TRIBUNNEWS.COM - Perayaan Sekaten sebagai peringatan Maulid Nabi Muhammad SAW menjadi acara rutin tahunan di antaranya di Kota Solo dan Jogja.
Namun, Pasar Malam Perayaan Sekaten (PMPS) 2019 sebagai acara yang memeriahkan Sekaten di Jogja ditiadakan.
Ditiadakannya pasar malam ini merupakan keinginan Raja Kasultanan Yogyakarta, Sri Sulatan Hamengku Buwono X.
Tahun ini keraton meniadakan pasar malam dengan alasan ingin mengembalikan kembali makna sebenarnya dari Sekaten.
"Itu memang dawuh Dalem sebenarnya. Jadi Ngarso Dalem sempat dawuh alun-alun itu kalau setiap tahun dipakai pasar malam itu tidak pernah bisa bagus," ujar Penghageng Kawedanan Hageng Punakawan Kridhamardawa Keraton Ngayogyakarta Hadiningrat, KPH Notonegoro, Kamis (3/10/2019).
Selain itu, keputusan ini dimaksudkan untuk mengembalikan kembali kondisi rumput di Alun-alun Utara.
"Setiap kali habis dipakai pasar malam, alun-alun itu kondisinya tidak bagus, rumputnya habis, kotor dan sebagainya," katanya.
Menantu Raja Kesultanan Yogyakarta tersebut juga mengungkapkan, pasar malam saat Sekaten sebenarnya bukan bagian dari rangkaian tradisi Sekaten.
Pasar malam mulai ada semenjak penjajahan Belanda.
"Nah, dulu itu memang ada ceritanya. Belanda itu yang mengadakan pasar malam untuk memecah perhatian rakyat supaya tidak terlalu ke sana.

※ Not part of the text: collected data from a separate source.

theorem execPauseExpiry_keeps {ft : Nat} {s₀ s : State}  (hp : 2160066562 &&& ft = 2160066562) (h : Keeps ft s₀ s) :
    KeepsOut ft s₀ (execPauseExpiry s) := by
  delta execPauseExpiry
  repeat' first
      | with_reducible assumption | exact Foot.sub hp rfl | intro _ | with_reducible apply State.txResume_keeps
      | with_reducible apply State.setFlag_keeps | with_reducible apply Keeps.ite
      | with_reducible apply KeepsOut.done | with_reducible apply KeepsOut.next | exact trivial | dsimp only | split

theorem execRetransmitTimeout_keeps {ft : Nat} {s₀ s : State} (stream : Fin 11) (seq : Word)
    (hp : 398789638 &&& ft = 398789638) (h : Keeps ft s₀ s) :
    KeepsOut ft s₀ (execRetransmitTimeout stream seq s) := by
  delta execRetransmitTimeout
  repeat' first
      | with_reducible assumption | exact Foot.sub hp rfl | intro _ | with_reducible apply State.retransmit_keeps
      | with_reducible apply KeepsOut.done | with_reducible apply KeepsOut.next | exact trivial | dsimp only | split

theorem execRxSkip_keeps {ft : Nat} {s₀ s : State} (mask : BitVec 4) (hp : 17716740098 &&& ft = 17716740098)
    (h : Keeps ft s₀ s) :
    KeepsOut ft s₀ (execRxSkip mask s) := by
  delta execRxSkip
  repeat' first
      | with_reducible assumption | exact Foot.sub hp rfl | intro _ | with_reducible apply State.reach_keeps
      | with_reducible apply State.eachBit_keeps | with_reducible apply State.rxSkip_keeps
      | with_reducible apply KeepsOut.done | with_reducible apply KeepsOut.next | exact trivial | dsimp only | split

theorem execSessEnd_keeps {ft : Nat} {s₀ s : State}  (hp : 17578658822 &&& ft = 17578658822) (h : Keeps ft s₀ s) :
    KeepsOut ft s₀ (execSessEnd s) := by
  delta execSessEnd
  repeat' first
      | with_reducible assumption | exact Foot.sub hp rfl | intro _ | with_reducible apply State.reach_keeps
      | with_reducible apply State.sessEnd_keeps | with_reducible apply KeepsOut.done
      | with_reducible apply KeepsOut.next | exact trivial | dsimp only | split

theorem execSessionTimeout_keeps {ft : Nat} {s₀ s : State}  (hp : 398789638 &&& ft = 398789638) (h : Keeps ft s₀ s) :
    KeepsOut ft s₀ (execSessionTimeout s) := by
  delta execSessionTimeout
  repeat' first
      | with_reducible assumption | exact Foot.sub hp rfl | intro _ | with_reducible apply State.sessEnd_keeps
      | with_reducible apply Keeps.ite | with_reducible apply KeepsOut.done | with_reducible apply KeepsOut.next
      | exact trivial | dsimp only | split

theorem execSlpCal_keeps {ft : Nat} {s₀ s : State} (yh : SlpHdr) (tag : Word) (cmd : Word) (id : Word) (sizeLo : Word)
    (sizeHi : Word) (hp : 137438953470 &&& ft = 137438953470) (h : Keeps ft s₀ s) :
    KeepsOut ft s₀ (execSlpCal yh tag cmd id sizeLo sizeHi s) := by
  delta execSlpCal
  repeat' first
      | with_reducible assumption | exact Foot.sub hp rfl | intro _ | with_reducible apply State.receive_keeps
      | with_reducible apply KeepsOut.done | with_reducible apply KeepsOut.next | exact trivial | dsimp only | split

theorem execSlpClose_keeps {ft : Nat} {s₀ s : State} (yh : SlpHdr) (tag : Word)
    (hp : 137438953470 &&& ft = 137438953470) (h : Keeps ft s₀ s) :
    KeepsOut ft s₀ (execSlpClose yh tag s) := by
  delta execSlpClose
  repeat' first
      | with_reducible assumption | exact Foot.sub hp rfl | intro _ | with_reducible apply State.receive_keeps
      | with_reducible apply KeepsOut.done | with_reducible apply KeepsOut.next | exact trivial | dsimp only | split
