-- ==== Sys2Proof/Tests/Slice0.lean ====
section
/-! SUPPORT. The checks of well-formed commands, each with a term it refuses; what the statements assume, each met by a
concrete state; and steps of a few commands on small states. -/

open Sys2Proof Sys2Proof.Machine

namespace Sys2Proof.Tests

set_option Elab.async false

/-- `s` with some register fields set. -/
def st (l : List (Fld × Nat)) (s : State := State.reset) : State := l.foldl (fun s x => s.wr x.1 x.2) s

/-- `s` with some table words set. -/
def tb (b : Tab) (n : Nat) (l : List (Nat × Nat)) (s : State) : State := l.foldl (fun s x => s.setTab b n x.1 x.2) s

/-- The die is powered and clocked, every block is enabled, the references are locked, and the outputs are free. -/
def on : State := st [(PWR.EN_MAIN.f, 1), (CLK.EN.f, 2 ^ 32 - 1), (CLK.LK.f, 31), (CLK.LK_MFP.f, 255), (CLK.LK_DC.f, 4095),
  (CLK.LK_TM.f, 15), (CLK.LK_TW.f, 15), (CLK.LK_FAB.f, 255), (CLK.REF_OK.f, 1), (CLK.TREF_OK.f, 1), (CLK.XTAL_OK.f, 1),
  (VLV.OUT_HELD.f, 0)]

/-- The logic die is off. -/
def off : State := st [(PWR.EN_MAIN.f, 0)] on

/-! Well-formed commands: for each check a term that it refuses, beside one that it takes. -/

theorem test_wellFormed_lists : ∀ twice : Bool,
    (Instr.tdrLaunch 3 [(31, .searching), (if twice then 31 else 30, .exhausted)]).wellFormed = !twice ∧
    (Instr.strobeResult 15 [(127, []), (if twice then 127 else 126, [])]).wellFormed = !twice ∧
    (Instr.muxSwitch [3, if twice then 3 else 4]).wellFormed = !twice := by decide +kernel

theorem test_wellFormed_lengths : ∀ bad : Bool,
    (Instr.partialWrite 5 0 (if bad then [] else [7]) 0).wellFormed = !bad ∧
    (Instr.adcOutput 15 (if bad then [] else [7]) false false).wellFormed = !bad ∧
    (Instr.frames 0 (if bad then [] else [7])).wellFormed = !bad ∧
    (Instr.bcast (.message 5 0 (if bad then [] else [7]))).wellFormed = !bad ∧
    (Instr.prbsEn 3 true (List.replicate (if bad then 5 else 4) 0)).wellFormed = !bad ∧
    (Instr.sensorRead (List.replicate (if bad then 11 else 12) 0)).wellFormed = !bad ∧
    (Instr.segmentRead (.header (List.replicate (if bad then 63 else 64) 0))).wellFormed = !bad ∧
    (Instr.segmentRead (.directory 0 0 (List.replicate 16 0) (List.replicate (if bad then 15 else 16) 0))).wellFormed = !bad ∧
    (Instr.injectionPortInput 127 (List.replicate (if bad then 9 else 8) 0)).wellFormed = !bad ∧
    (Instr.slpFlData ⟨7, 0, 0, none, false⟩ 0 0 (List.replicate (if bad then 3 else 4) 0) true).wellFormed = !bad ∧
    (Instr.slpObjData ⟨7, 0, 0, none, false⟩ 5 0 (List.replicate (if bad then 3 else 4) 0)).wellFormed = !bad ∧
    (Instr.slpMsg ⟨7, 0, 0, none, false⟩ 3 (if bad then [] else [7])).wellFormed = !bad := by decide +kernel

theorem test_wellFormed_bounds : (Instr.bcast (.message 5 0 (List.replicate 4033 0))).wellFormed = false ∧
    (Instr.slpMsg ⟨7, 0, 0, none, false⟩ 3 (List.replicate 4097 0)).wellFormed = false ∧
    (Instr.channelTrained 11 ⟨some ⟨.rdimm, [], List.replicate 513 0⟩, none⟩).wellFormed = false ∧
    (Instr.coldStart true false 0 0 [⟨3, []⟩] none).wellFormed = false := by decide +kernel
/-! Chapter 2: the bus. -/

/-- A plain register, as a check of its fields. -/
theorem plain (a : Nat) (h : ∀ l ∈ layoutAt a, (l.idx? a).isSome = true → (actsAt a).find? (fun c => c.1 == l) = none)
    (h' : a % 4 = 0 ∧ 0x10000000 ≤ a ∧ a < 0x3C000000 ∧ inDbg a = false ∧ aliasAt a = none ∧ (pairAt a).isNone = true ∧
      (pairAt (a - 4)).isNone = true ∧ adcEntryAt a = none ∧ a ≠ 0x2C001800 ∧ CNV.PORT_TAPDST.idx? a = none) : PlainReg a := by
  obtain ⟨h1, h2, h3, h4, h5, h6, h7, h8, h9, h10⟩ := h'
  exact ⟨h1, h2, h3, h4, h5, Option.isNone_iff_eq_none.1 h6, Option.isNone_iff_eq_none.1 h7, h8, h9, h10,
    fun l hl x hx => h l hl (by rw [hx]; rfl)⟩

theorem masterMay_core (m : Master) (h : masterPort m = none) (lvl : Nat) (s : State) : MasterMay m lvl s :=
  fun p e => by rw [h] at e; cases e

Kemudian setelah lama tidak ada, sekitar 30 tahun yang lalu diadakan lagi pasar malam Sekaten," kata Notonegoro.
Asal-usul Sekaten
Sementara itu, tradisi Sekaten telah berlangsung sejak masa pemerintah Kerajaan Demak.
Sekaten terus menerus dilestarikan oleh Kerajaan-kerajaan Islam di Jawa Tengah, di anataranya Kerajaan Demak, Pajang, dan Mataram hingga Kasunanan Surakarta, dan Kesultanan Ngayogyakarta.
Dilansir dari situs laman resmi Keraton Yogyakarta, Sekaten berasal dari Bahasa Arab ‘syahadatain’ yang berarti dua kalimat syahadat.